/-- A channel or port admits the waiting request of smallest start tag (R343). -/
def State.admitNext (s : State) (b : Nat) : State :=
  let l := (s.bank b).arrived
  let tag (w : Waiting) : Nat := match l.find? w.share with | some v => v.sub | none => w.sub
  match (nextFlow l).bind fun f => (nextOfFlow f tag l).map fun w => (f, w) with
  | none => s
  | some (f, w) =>
    let s := s.upBank b fun x =>
      { x with arrived := w.remove l, vtime := max x.vtime f.start,
               tags := x.tags.put (2 ^ 100 + flowOf w.ctx w.part) (tag w) }
    let s := if (s.bank b).arrived.isEmpty then s else s.after 0 20 (.channelAdmission b)
    match s.reqs.find w.req with
    | none => s
    | some r => s.takeUp w.req r

end Sys2Proof.Machine
end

» **Your task**
The material above must be returned in full, exactly as written.

» **Your solution**
/-- A channel or port admits the waiting request of smallest start tag (R343). -/
def State.admitNext (s : State) (b : Nat) : State :=
  let l := (s.bank b).arrived
  let tag (w : Waiting) : Nat := match l.find? w.share with | some v => v.sub | none => w.sub
  match (nextFlow l).bind fun f => (nextOfFlow f tag l).map fun w => (f, w) with
  | none => s
  | some (f, w) =>
    let s := s.upBank b fun x =>
      { x with arrived := w.remove l, vtime := max x.vtime f.start,
               tags := x.tags.put (2 ^ 100 + flowOf w.ctx w.part) (tag w) }
    let s := if (s.bank b).arrived.isEmpty then s else s.after 0 20 (.channelAdmission b)
    match s.reqs.find w.req with
    | none => s
    | some r => s.takeUp w.req r

end Sys2Proof.Machine
end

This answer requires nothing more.